Today I am Going to Fly

Some men are born posthumously. ~Nietzsche

Maximum Wages?

Posted by penuruloki on October 20, 2009

I’m not the only one with an eclectic posting habit. Tobold, posting on his MMO blog site, brought up the topic of fair distribution of profits, citing a Wall Street Journal article drawing attention to the compensation that bankers have been receiving in the wake of the banking crisis. The problem with the article isn’t his contention (that banker compensation seems more generous than other professionals receive), it’s with his conclusion:

But what really makes many people angry is that while bankers get so much more money than other employees, a lot of other people actually lost a lot of money to the banks.

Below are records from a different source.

-- ==== Sys2Proof/Laws/State.lean ====
section
/-! SUPPORT. What each named update of the state does to each field. -/

namespace Sys2Proof.Machine

variable (s : State)

/-! ### `State.respond` -/

@[simp] theorem respond_ch0 (b : List Byte) : (State.respond b s).ch0 = s.ch0 := rfl
@[simp] theorem respond_ch1 (b : List Byte) : (State.respond b s).ch1 = s.ch1 := rfl
@[simp] theorem respond_shadow (b : List Byte) : (State.respond b s).shadow = s.shadow := rfl
@[simp] theorem respond_cacheB (b : List Byte) : (State.respond b s).cacheB = s.cacheB := rfl
@[simp] theorem respond_cacheA (b : List Byte) : (State.respond b s).cacheA = s.cacheA := rfl
@[simp] theorem respond_xmPresent (b : List Byte) : (State.respond b s).xmPresent = s.xmPresent := rfl
@[simp] theorem respond_entry (b : List Byte) : (State.respond b s).entry = s.entry := rfl
@[simp] theorem respond_dctrl (b : List Byte) : (State.respond b s).dctrl = s.dctrl := rfl
@[simp] theorem respond_lcdPresent (b : List Byte) : (State.respond b s).lcdPresent = s.lcdPresent := rfl
@[simp] theorem respond_now (b : List Byte) : (State.respond b s).now = s.now := rfl
@[simp] theorem respond_logDl (b : List Byte) : (State.respond b s).logDl = s.logDl := rfl
@[simp] theorem respond_dispDl (b : List Byte) : (State.respond b s).dispDl = s.dispDl := rfl
@[simp] theorem respond_waitStart (b : List Byte) : (State.respond b s).waitStart = s.waitStart := rfl
@[simp] theorem respond_wake (b : List Byte) : (State.respond b s).wake = s.wake := rfl
@[simp] theorem respond_stop (b : List Byte) : (State.respond b s).stop = s.stop := rfl
@[simp] theorem respond_irqPend (b : List Byte) : (State.respond b s).irqPend = s.irqPend := rfl
@[simp] theorem respond_intPrev (b : List Byte) : (State.respond b s).intPrev = s.intPrev := rfl
@[simp] theorem respond_phase (b : List Byte) : (State.respond b s).phase = s.phase := rfl
@[simp] theorem respond_fmt (b : List Byte) : (State.respond b s).fmt = s.fmt := rfl
@[simp] theorem respond_temp0 (b : List Byte) : (State.respond b s).temp0 = s.temp0 := rfl
@[simp] theorem respond_temp1 (b : List Byte) : (State.respond b s).temp1 = s.temp1 := rfl
@[simp] theorem respond_ts (b : List Byte) : (State.respond b s).ts = s.ts := rfl
@[simp] theorem respond_err (b : List Byte) : (State.respond b s).err = s.err := rfl
@[simp] theorem respond_pub (b : List Byte) : (State.respond b s).pub = s.pub := rfl
@[simp] theorem respond_log (b : List Byte) : (State.respond b s).log = s.log := rfl
@[simp] theorem respond_diag (b : List Byte) : (State.respond b s).diag = s.diag := rfl
@[simp] theorem respond_trace (b : List Byte) : (State.respond b s).trace = s.trace := rfl
@[simp] theorem respond_params (b : List Byte) : (State.respond b s).params = s.params := rfl
@[simp] theorem respond_loop (b : List Byte) : (State.respond b s).loop = s.loop := rfl
@[simp] theorem respond_gap (b : List Byte) : (State.respond b s).gap = s.gap := rfl
@[simp] theorem respond_agent (b : List Byte) : (State.respond b s).agent = s.agent := rfl
@[simp] theorem respond_hostPort (b : List Byte) : (State.respond b s).hostPort = s.hostPort := rfl
@[simp] theorem respond_reqPort (b : List Byte) : (State.respond b s).reqPort = s.reqPort := rfl
@[simp] theorem respond_responses (b : List Byte) : (State.respond b s).responses = s.responses ++ [(s.agent, b)] := rfl
@[simp] theorem respond_env (b : List Byte) : (State.respond b s).env = s.env := rfl
@[simp] theorem respond_drawn (b : List Byte) : (State.respond b s).drawn = s.drawn := rfl

/-! ### `State.emitDiag` -/

@[simp] theorem emitDiag_ch0 (e : Err) (o : Origin) : (State.emitDiag e o s).ch0 = s.ch0 := rfl
@[simp] theorem emitDiag_ch1 (e : Err) (o : Origin) : (State.emitDiag e o s).ch1 = s.ch1 := rfl
@[simp] theorem emitDiag_shadow (e : Err) (o : Origin) : (State.emitDiag e o s).shadow = s.shadow := rfl
@[simp] theorem emitDiag_cacheB (e : Err) (o : Origin) : (State.emitDiag e o s).cacheB = s.cacheB := rfl
@[simp] theorem emitDiag_cacheA (e : Err) (o : Origin) : (State.emitDiag e o s).cacheA = s.cacheA := rfl
@[simp] theorem emitDiag_xmPresent (e : Err) (o : Origin) : (State.emitDiag e o s).xmPresent = s.xmPresent := rfl
@[simp] theorem emitDiag_entry (e : Err) (o : Origin) : (State.emitDiag e o s).entry = s.entry := rfl
@[simp] theorem emitDiag_dctrl (e : Err) (o : Origin) : (State.emitDiag e o s).dctrl = s.dctrl := rfl
@[simp] theorem emitDiag_lcdPresent (e : Err) (o : Origin) : (State.emitDiag e o s).lcdPresent = s.lcdPresent := rfl
@[simp] theorem emitDiag_now (e : Err) (o : Origin) : (State.emitDiag e o s).now = s.now := rfl
@[simp] theorem emitDiag_logDl (e : Err) (o : Origin) : (State.emitDiag e o s).logDl = s.logDl := rfl
@[simp] theorem emitDiag_dispDl (e : Err) (o : Origin) : (State.emitDiag e o s).dispDl = s.dispDl := rfl
@[simp] theorem emitDiag_waitStart (e : Err) (o : Origin) : (State.emitDiag e o s).waitStart = s.waitStart := rfl
@[simp] theorem emitDiag_wake (e : Err) (o : Origin) : (State.emitDiag e o s).wake = s.wake := rfl
@[simp] theorem emitDiag_stop (e : Err) (o : Origin) : (State.emitDiag e o s).stop = s.stop := rfl
@[simp] theorem emitDiag_irqPend (e : Err) (o : Origin) : (State.emitDiag e o s).irqPend = s.irqPend := rfl
@[simp] theorem emitDiag_intPrev (e : Err) (o : Origin) : (State.emitDiag e o s).intPrev = s.intPrev := rfl
@[simp] theorem emitDiag_phase (e : Err) (o : Origin) : (State.emitDiag e o s).phase = s.phase := rfl
@[simp] theorem emitDiag_fmt (e : Err) (o : Origin) : (State.emitDiag e o s).fmt = s.fmt := rfl
@[simp] theorem emitDiag_temp0 (e : Err) (o : Origin) : (State.emitDiag e o s).temp0 = s.temp0 := rfl
@[simp] theorem emitDiag_temp1 (e : Err) (o : Origin) : (State.emitDiag e o s).temp1 = s.temp1 := rfl
@[simp] theorem emitDiag_ts (e : Err) (o : Origin) : (State.emitDiag e o s).ts = s.ts := rfl
@[simp] theorem emitDiag_err (e : Err) (o : Origin) : (State.emitDiag e o s).err = s.err := rfl
@[simp] theorem emitDiag_pub (e : Err) (o : Origin) : (State.emitDiag e o s).pub = s.pub := rfl
@[simp] theorem emitDiag_log (e : Err) (o : Origin) : (State.emitDiag e o s).log = s.log := rfl
@[simp] theorem emitDiag_diag (e : Err) (o : Origin) : (State.emitDiag e o s).diag = s.diag ++ [{ time := s.now, status := e, origin := o }] := rfl
@[simp] theorem emitDiag_trace (e : Err) (o : Origin) : (State.emitDiag e o s).trace = s.trace := rfl
@[simp] theorem emitDiag_params (e : Err) (o : Origin) : (State.emitDiag e o s).params = s.params := rfl
@[simp] theorem emitDiag_loop (e : Err) (o : Origin) : (State.emitDiag e o s).loop = s.loop := rfl
@[simp] theorem emitDiag_gap (e : Err) (o : Origin) : (State.emitDiag e o s).gap = s.gap := rfl
@[simp] theorem emitDiag_agent (e : Err) (o : Origin) : (State.emitDiag e o s).agent = s.agent := rfl
@[simp] theorem emitDiag_hostPort (e : Err) (o : Origin) : (State.emitDiag e o s).hostPort = s.hostPort := rfl
@[simp] theorem emitDiag_reqPort (e : Err) (o : Origin) : (State.emitDiag e o s).reqPort = s.reqPort := rfl
@[simp] theorem emitDiag_responses (e : Err) (o : Origin) : (State.emitDiag e o s).responses = s.responses := rfl
@[simp] theorem emitDiag_env (e : Err) (o : Origin) : (State.emitDiag e o s).env = s.env := rfl
@[simp] theorem emitDiag_drawn (e : Err) (o : Origin) : (State.emitDiag e o s).drawn = s.drawn := rfl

If you bought bank shares in early 2007, you probably lost most if not all of your investment. And then many banks got propped up with taxpayer money. That all looks like paying somebody else to play in a casino for you, with him keeping a good part of the winnings if he wins, and you still having to pay him a lot if he loses.

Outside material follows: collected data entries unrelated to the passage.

-- ==== Sys2Proof/Laws/Expander.lean ====
section
/-! SUPPORT. What the expander's shared operations and a sensor's read do, once each. -/

namespace Sys2Proof.Machine

/-! ## Presence -/

theorem elapse_xmPresent (s : State) : s.elapse.xmPresent = s.xmPresent := by
  rw [elapse_eq s]; rfl

@[simp] theorem exchanged_xmPresent (ops : List BusOp) (r : List (List Byte)) (s : State) :
    (s.exchanged ops r).xmPresent = s.xmPresent := elapse_xmPresent s

@[simp] theorem exchangeFailed_xmPresent (ops : List BusOp) (s : State) :
    (s.exchangeFailed ops).xmPresent = s.xmPresent := elapse_xmPresent s

/-! ## Register writes -/

/-- What a successful register write leaves of LOOP's own fields: its record, and the copies it updates. -/
def State.regWritten (s : State) (w : Byte × Byte) : State :=
  ({ s with trace := s.trace ++ [wroteRecord w.1 w.2] } : State).noteWrite w.1 w.2

/-- The same for a sequence of register writes. -/
def State.regsWritten (ws : List (Byte × Byte)) (s : State) : State := ws.foldl State.regWritten s

theorem regWritten_envFrom (w : Byte × Byte) (a b : State) :
    (a.envFrom b).regWritten w = a.envFrom (b.regWritten w) := rfl

theorem regsWritten_envFrom (ws : List (Byte × Byte)) (a b : State) :
    (a.envFrom b).regsWritten ws = a.envFrom (b.regsWritten ws) := by
  induction ws generalizing b with
  | nil => rfl
  | cons w ws ih => exact ih (b.regWritten w)

theorem regsWritten_cons (w : Byte × Byte) (ws : List (Byte × Byte)) (s : State) :
    s.regsWritten (w :: ws) = (s.regWritten w).regsWritten ws := rfl

/-- A register write that succeeded, seen from the state before it. -/
theorem noted_eq (reg v : Byte) (s : State) :
    (s.exchanged [.writeBytes expAddr [reg, v]] []).noteWrite reg v = s.elapse.envFrom (s.regWritten (reg, v)) := by
  simp only [State.exchanged, State.regWritten]
  rw [elapse_eq s]
  rfl

/-- Everything a sequence of register writes can do: all are made, or those before the first that fails. -/
theorem regWrites_cases (ws : List (Byte × Byte)) (s : State) :
    (s.busOk ws.length = true ∧ regWrites ws s = .ok () ((s.elapsed ws.length).envFrom (s.regsWritten ws))) ∨
    ∃ k < ws.length, s.busOk k = true ∧ (s.drawAt k).outcome = .busError ∧ regWrites ws s =
      .err .bus ((s.elapsed (k + 1)).envFrom
        { s.regsWritten (ws.take k) with
          trace := s.trace ++ (ws.take k).map (fun w => wroteRecord w.1 w.2) ++
            [failedRecord (ws.getD k (0, 0)).1 (ws.getD k (0, 0)).2] }) := by
  induction ws generalizing s with
  | nil => left; exact ⟨rfl, rfl⟩
  | cons w ws ih =>
    obtain ⟨reg, v⟩ := w
    rcases regWrite_cases reg v s with ⟨h, hw⟩ | ⟨h, hw⟩
    · have hpub : (s.regWritten (reg, v)).pub = s.elapse.pub := (elapse_pub s).symm
      have he : (s.elapse.envFrom (s.regWritten (reg, v))).env = s.dropDraw.env := (elapse_draws s).1
      have hd : (s.elapse.envFrom (s.regWritten (reg, v))).drawn = s.dropDraw.drawn := (elapse_draws s).2
      rw [noted_eq] at hw
      rcases ih (s.elapse.envFrom (s.regWritten (reg, v))) with ⟨hb, ho⟩ | ⟨k, hk, hb, hf, ho⟩
      · left
        refine ⟨busOk_after _ he hd hb h, ?_⟩
        simp only [regWrites, hw, andThen_ok, ho]
        rw [elapsed_envFrom _ _ _ hpub, regsWritten_envFrom]
        rfl
      · right
        refine ⟨k + 1, Nat.succ_lt_succ hk, busOk_after _ he hd hb h, (drawAt_congr k he hd) ▸ hf, ?_⟩
        simp only [regWrites, hw, andThen_ok, ho]
        rw [elapsed_envFrom _ _ _ hpub, regsWritten_envFrom]
        have ht : (s.elapse.envFrom (s.regWritten (reg, v))).trace = s.trace ++ [wroteRecord reg v] := rfl
        rw [ht, List.append_assoc s.trace, List.singleton_append]
        rfl
    · right
      refine ⟨0, Nat.succ_pos _, rfl, h, ?_⟩
      simp only [regWrites, hw, andThen_err, State.exchangeFailed]
      rw [elapse_eq s]
      simp [State.envFrom, State.elapsed, failedRecord, expAddr, State.regsWritten]

/-! ## Sensors -/

theorem fill_two (bs : List Byte) : fill 2 bs = [bs.getD 0 0, bs.getD 1 0] := by
  match bs with
  | [] => rfl
  | [_] => rfl
  | _ :: _ :: _ => rfl

/-- Everything the read of a sensor can do (42_codec.md rule R231). -/
theorem readSensor_cases (i : ChannelId) (s : State) :
    (s.nextDraw.outcome ≠ .busError ∧
      readSensor i s = .ok
        { hi := (sensedPair s.nextDraw).1, lo := (sensedPair s.nextDraw).2,
          reading := sensedReading (s.channel i) s.nextDraw }
        (s.sensed (s.channel i) s.nextDraw)) ∨
    (s.nextDraw.outcome = .busError ∧
      readSensor i s = .err .bus (s.exchangeFailed (pollOps (s.channel i)))) := by
  have hops : sensorReadOps (s.channel i).addr = pollOps (s.channel i) := rfl
  rcases txn_cases (pollOps (s.channel i)) s with ⟨d, hd, ht⟩ | ⟨hb, ht⟩
  · left
    have hr : readResults (pollOps (s.channel i)) d = [[(sensedPair s.nextDraw).1, (sensedPair s.nextDraw).2]] := by
      simp only [pollOps, readResults, fill_two, sensedPair, drawData, hd]
    refine ⟨by rw [hd]; simp, ?_⟩
    rw [readSensor, hops, ht, hr]
    simp only [andThen_ok, readByte, State.sensed]
    rfl
  · right
    refine ⟨hb, ?_⟩
    rw [readSensor, hops, ht]
    rfl

/-! ## The red LED -/

/-- Everything XM.SET_RED can do (40_expander.md rule R137). -/
theorem setRed_cases (on : Bool) (s : State) :
    (s.xmPresent = false ∧ setRed on s = .ok () s) ∨
    (s.xmPresent = true ∧ s.nextDraw.outcome ≠ .busError ∧
      setRed on s = .ok () (s.writtenB ((s.cacheB &&& 0xFE) ||| (if on then 0x01 else 0)))) ∨
    (s.xmPresent = true ∧ s.nextDraw.outcome = .busError ∧
      setRed on s = .err .bus (s.exchangeFailed
        [.writeBytes 0x20 [0x13, (s.cacheB &&& 0xFE) ||| (if on then 0x01 else 0)]])) := by
  cases hx : s.xmPresent with
  | false => left; simp [setRed, hx]
  | true =>
    right
    rcases writeB_cases ((s.cacheB &&& 0xFE) ||| (if on then 0x01 else 0)) s with ⟨h, hw⟩ | ⟨h, hw⟩
    · left
      refine ⟨rfl, h, ?_⟩
      rw [setRed, if_pos hx]
      exact hw
    · right
      refine ⟨rfl, h, ?_⟩
      rw [setRed, if_pos hx]
      exact hw

end Sys2Proof.Machine
end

So while there is a lot to be said against the state dictating how much people should earn, I do think that both minimum wages and maximum wages have some justification as long as they aren’t too restrictive, and are just designed to prevent the worst cases of excess.

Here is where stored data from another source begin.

-- ==== Sys2Proof/Tests/Slice0.lean ====
section
/-! SUPPORT. Tests with results from the spec (95_test_vectors.md and the examples of the rules), and a witness
for the hypotheses of every statement that has some. -/

namespace Sys2Proof.Tests

open Sys2Proof.Machine

/-! ## Helpers -/

/-- A transaction that succeeds with these bytes, in no time. -/
def ack (bytes : List Byte) : Draw := { dt := 0, acts := [], outcome := .success bytes }

/-- A transaction that fails. -/
def nak : Draw := { dt := 0, acts := [], outcome := .busError }

/-- `n` transactions that succeed and read nothing. -/
def acks (n : Nat) : List Draw := List.replicate n (ack [])

/-- The parameters of 95_test_vectors.md section 5. -/
def periods : Params :=
  { logPeriod := 60000, displayPeriod := 5000, waitTimeout := 1000, encTop := .saturate, unknownText := [0x3F] }

/-- Reset at `NOW` = 1000 with those parameters and these draws. -/
def fresh (env : List Draw) : State := { State.reset with now := 1000, params := periods, env := env }

/-- The same with both units present. -/
def present (env : List Draw) : State := { fresh env with xmPresent := true, lcdPresent := true }

/-- After SCHED.START at 1000 with readings 25.0 and 10.0, nothing due. -/
def started (env : List Draw) : State :=
  { fresh env with
    phase := .running, xmPresent := true, logDl := 61000, dispDl := 6000
    temp0 := some { sixteenths := 400 }, temp1 := some { sixteenths := 160 }, ts := some 1000
    pub := { temp0 := some { sixteenths := 400 }, temp1 := some { sixteenths := 160 }, ts := some 1000 } }

/-- The state after a request, if it ends in one. -/
def after (i : Instr) (s : State) : Option State :=
  match exec i s with
  | .next t => some t
  | .fault _ => none
  | .refused _ => none

/-- The state after a step, if it ends in one. -/
def stepped (s : State) : Option State :=
  match step s with
  | .next t => some t
  | .fault _ => none
  | .refused _ => none

/-- The bytes of the newest response. -/
def answer (i : Instr) (s : State) : Option (List Byte) :=
  (after i s).bind fun t => t.responses.getLast?.map (·.2)

/-- The value written in each register write of the trace. -/
def written (i : Instr) (s : State) : Option (List Byte) :=
  (after i s).map fun t => t.trace.filterMap fun r =>
    match r.ops with
    | [.writeBytes _ [_, v]] => some v
    | _ => none

/-! ## Well-formedness: a byte string operand of 256 bytes is refused -/

theorem test_wf_text_255 : (Instr.lcdMessage (List.replicate 255 0x41)).wf = true := by
  simp only [Instr.wf, fitsLengthByte, List.length_replicate]; decide
theorem test_wf_text_256 : (Instr.lcdMessage (List.replicate 256 0x41)).wf = false := by
  simp only [Instr.wf, fitsLengthByte, List.length_replicate]; decide
theorem test_wf_bitmap_255 : (Instr.lcdCreateChar 0 (List.replicate 255 0x1F)).wf = true := by
  simp only [Instr.wf, fitsLengthByte, List.length_replicate]; decide
theorem test_wf_bitmap_256 : (Instr.lcdCreateChar 0 (List.replicate 256 0x1F)).wf = false := by
  simp only [Instr.wf, fitsLengthByte, List.length_replicate]; decide

/-! ## Decoding: a word for every constructor, written out from 30_encoding.md rules R92 and R93 -/

theorem test_decode_tc :
    decode [0x00, 0x19, 0x00, 0x01] = .ok (.tcDecodeA 0x19 0x00 0x01, []) ∧
    decode [0x01, 0x40, 0x60, 0, 0, 0, 0, 0, 0x07, 0x01] = .ok (.tcEncodeA 0x4060000000000007 0x01, []) ∧
    decode [0x02, 0x19, 0xC0, 0x0A] = .ok (.tcDecodeB 0x19 0xC0 0x0A, []) ∧
    decode [0x03, 0xC0, 0x39, 0, 0, 0, 0, 0, 0, 0x09] = .ok (.tcEncodeB 0xC039000000000000 0x09, []) ∧
    decode [0x04, 0x01] = .ok (.scRead 0x01, []) ∧
    decode [0x05, 0x00, 0x01, 0x40, 0x3E, 0, 0, 0, 0, 0, 0] =
      .ok (.scWriteThreshold 0x00 0x01 0x403E000000000000, []) := by decide

theorem test_decode_xm :
    decode [0x20, 0x13, 0x08] = .ok (.xmWrite 0x13 0x08, []) ∧ decode [0x21, 0x12] = .ok (.xmRead 0x12, []) ∧
    decode [0x22] = .ok (.xmInit, []) ∧ decode [0x23, 0x01] = .ok (.xmWriteB 0x01, []) ∧
    decode [0x24, 0x01] = .ok (.xmSetRed 0x01, []) ∧ decode [0x25, 0x00] = .ok (.xmSetGreen 0x00, []) ∧
    decode [0x26, 0x01] = .ok (.xmSetBacklight 0x01, []) ∧ decode [0x27] = .ok (.xmAckInt, []) ∧
    decode [0x28] = .ok (.xmReadButtons, []) ∧
    decode [0x29, 0x09, 0x03] = .ok (.xmTestButton 0x09 0x03, []) := by decide

theorem test_decode_lcd :
    decode [0x40, 0x41, 0x01] = .ok (.lcdSend 0x41 0x01, []) ∧
    decode [0x41, 0x28] = .ok (.lcdCommand 0x28, []) ∧ decode [0x42, 0x30] = .ok (.lcdData 0x30, []) ∧
    decode [0x43] = .ok (.lcdInit, []) ∧ decode [0x44] = .ok (.lcdReset, []) ∧
    decode [0x45] = .ok (.lcdClear, []) ∧ decode [0x46] = .ok (.lcdHome, []) ∧
    decode [0x47, 0x00] = .ok (.lcdSetDisplay 0x00, []) := by decide

theorem test_decode_lcd_settings :
    decode [0x48, 0x01] = .ok (.lcdSetCursor 0x01, []) ∧
    decode [0x49, 0x01] = .ok (.lcdSetBlink 0x01, []) ∧ decode [0x4A] = .ok (.lcdLeftToRight, []) ∧
    decode [0x4B] = .ok (.lcdRightToLeft, []) ∧ decode [0x4C, 0x01] = .ok (.lcdSetAutoscroll 0x01, []) := by decide

theorem test_decode_lcd_text :
    decode [0x4D] = .ok (.lcdScrollLeft, []) ∧ decode [0x4E] = .ok (.lcdScrollRight, []) ∧
    decode [0x4F, 0x03, 0xFF] = .ok (.lcdSetPos 0x03 0xFF, []) ∧
    decode [0x50, 0x04, 0x48, 0x69, 0x0A, 0x58] = .ok (.lcdMessage [0x48, 0x69, 0x0A, 0x58], []) ∧
    decode [0x51, 0x01, 0x01, 0x1F] = .ok (.lcdCreateChar 0x01 [0x1F], []) := by decide

theorem test_decode_sched :
    decode [0x60] = .ok (.schedStart, []) ∧ decode [0x61] = .ok (.schedWait, []) ∧
    decode [0x62] = .ok (.schedIterate, []) ∧ decode [0x63] = .ok (.schedRestartDisplay, []) ∧
    decode [0x64] = .ok (.schedWake, []) ∧ decode [0x65] = .ok (.schedStop, []) ∧
    decode [0x66] = .ok (.schedSnapshot, []) ∧ decode [0x67] = .ok (.schedRun, []) := by decide

/-- The refusals of 95_test_vectors.md section 6. -/
theorem test_decode_refused :
    decode [0x06] = .error (.reserved 0x06) ∧ decode [0xFF] = .error (.reserved 0xFF) ∧
    decode [0x00, 0x19, 0x00] = .error (.short 0x00) := by decide

/-- The text of P2 (95_test_vectors.md section 7), numbered as the opcode table numbers bits. -/
theorem test_table_word : decodeTableWord 24 0xFF034F = some (.lcdSetPos 0x03 0xFF) := by decide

This kind of proposition always starts with “the worst cases of excess,” but if you give people a hammer, they start seeing nails. Pretty soon wage caps abound in an attempt to even out pay scales, and the winners and losers become determined by political contest rather than being linked to actual production. Once you decide that appropriate pay level is a political question, every future move down that road is a matter of degree. No, the limited government controls on compensation is a good thing, and not the problem at issue here.

Guess what? In that quote above, Tobold even catches the real problem. Let’s zoom in on that quote a little [emphasis mine]:

And then many banks got propped up with taxpayer money. That all looks like paying somebody else to play in a casino for you, with him keeping a good part of the winnings if he wins, and you still having to pay him a lot if he loses.

The problem is that people have already confounded economics with politics. If the banks had been allowed to fail, the bankers would have been out on the street competing with each other for lower compensation, just like everyone who wasn’t saved by a bailout. The “excessive” compensation is a result of past political meddling, not an excuse for more. People should be reflecting on the damage already done by the government throwing its weight around in the business sphere, not looking for more easy answers from politicians.

I realize it’s easy for me to talk tough about letting those companies fail, since it isn’t my house or my job, but guess what? I know more people that lost their home anyway than I know people who benefited from all the stimulus and bailout money. Anecdotal sure, but there’s a reason why bad businesses have to fail. If you prop them up, then bad business practices continue, market corrections are not made, your economy suffers, and it drags down everyone without the connections to get preferential treatment. If the figures on the WSJ page offend you, blame the politicians for spending your money to prop up that segment. Don’t encourage them to make things worse.